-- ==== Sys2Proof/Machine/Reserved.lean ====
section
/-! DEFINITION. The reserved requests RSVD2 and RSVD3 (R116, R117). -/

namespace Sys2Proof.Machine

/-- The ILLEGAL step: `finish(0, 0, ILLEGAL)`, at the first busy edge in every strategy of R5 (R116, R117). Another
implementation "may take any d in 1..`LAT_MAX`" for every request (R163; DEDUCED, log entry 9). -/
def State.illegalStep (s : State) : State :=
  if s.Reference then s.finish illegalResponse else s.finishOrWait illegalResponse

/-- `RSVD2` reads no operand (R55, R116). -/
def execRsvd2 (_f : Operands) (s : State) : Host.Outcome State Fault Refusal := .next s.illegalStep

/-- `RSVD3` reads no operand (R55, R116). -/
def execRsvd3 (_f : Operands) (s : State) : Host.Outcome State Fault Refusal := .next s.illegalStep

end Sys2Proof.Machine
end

--

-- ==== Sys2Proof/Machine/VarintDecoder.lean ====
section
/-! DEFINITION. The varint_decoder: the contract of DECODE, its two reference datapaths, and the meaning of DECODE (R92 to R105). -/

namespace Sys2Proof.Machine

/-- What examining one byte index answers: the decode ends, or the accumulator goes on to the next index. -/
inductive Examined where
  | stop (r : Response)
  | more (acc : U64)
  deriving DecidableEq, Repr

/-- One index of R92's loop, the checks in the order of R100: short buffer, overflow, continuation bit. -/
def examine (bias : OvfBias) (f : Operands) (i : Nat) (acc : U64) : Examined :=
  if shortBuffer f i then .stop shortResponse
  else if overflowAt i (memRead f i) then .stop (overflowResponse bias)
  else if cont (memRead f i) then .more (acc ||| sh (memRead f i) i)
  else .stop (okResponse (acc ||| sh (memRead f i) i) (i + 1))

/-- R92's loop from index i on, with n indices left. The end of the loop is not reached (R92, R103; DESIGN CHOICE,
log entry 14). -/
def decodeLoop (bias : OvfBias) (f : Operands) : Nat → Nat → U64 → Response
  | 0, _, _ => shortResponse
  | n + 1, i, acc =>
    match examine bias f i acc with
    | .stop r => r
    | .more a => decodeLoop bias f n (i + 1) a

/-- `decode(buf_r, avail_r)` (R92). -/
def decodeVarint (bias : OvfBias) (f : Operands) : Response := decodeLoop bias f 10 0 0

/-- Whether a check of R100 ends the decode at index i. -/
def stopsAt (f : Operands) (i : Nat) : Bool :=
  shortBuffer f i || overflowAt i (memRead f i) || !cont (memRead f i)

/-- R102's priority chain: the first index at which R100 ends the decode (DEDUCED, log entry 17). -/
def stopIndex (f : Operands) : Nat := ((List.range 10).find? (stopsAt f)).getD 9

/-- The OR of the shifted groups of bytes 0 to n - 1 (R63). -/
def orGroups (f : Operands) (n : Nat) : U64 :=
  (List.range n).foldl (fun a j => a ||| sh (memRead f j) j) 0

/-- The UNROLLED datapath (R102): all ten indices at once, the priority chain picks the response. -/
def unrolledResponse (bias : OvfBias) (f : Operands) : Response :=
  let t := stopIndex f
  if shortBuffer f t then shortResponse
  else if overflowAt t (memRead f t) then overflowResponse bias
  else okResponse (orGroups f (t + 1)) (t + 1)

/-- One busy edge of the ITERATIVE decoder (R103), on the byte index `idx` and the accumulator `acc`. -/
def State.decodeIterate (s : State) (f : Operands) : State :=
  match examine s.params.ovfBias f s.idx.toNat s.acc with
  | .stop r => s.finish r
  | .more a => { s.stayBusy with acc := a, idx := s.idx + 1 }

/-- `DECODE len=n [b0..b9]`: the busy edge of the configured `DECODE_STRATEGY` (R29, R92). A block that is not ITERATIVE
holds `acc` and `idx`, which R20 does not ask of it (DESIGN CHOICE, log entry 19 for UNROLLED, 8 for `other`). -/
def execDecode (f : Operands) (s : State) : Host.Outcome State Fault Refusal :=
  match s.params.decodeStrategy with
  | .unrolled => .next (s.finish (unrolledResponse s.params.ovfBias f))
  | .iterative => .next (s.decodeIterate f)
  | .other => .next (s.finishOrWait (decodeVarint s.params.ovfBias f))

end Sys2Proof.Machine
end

• HOW TO COMPLETE THIS TASK: Find the number of lines in the listing that carry the word "then". Only that figure should appear in the reply.

• YOUR SOLUTION: 6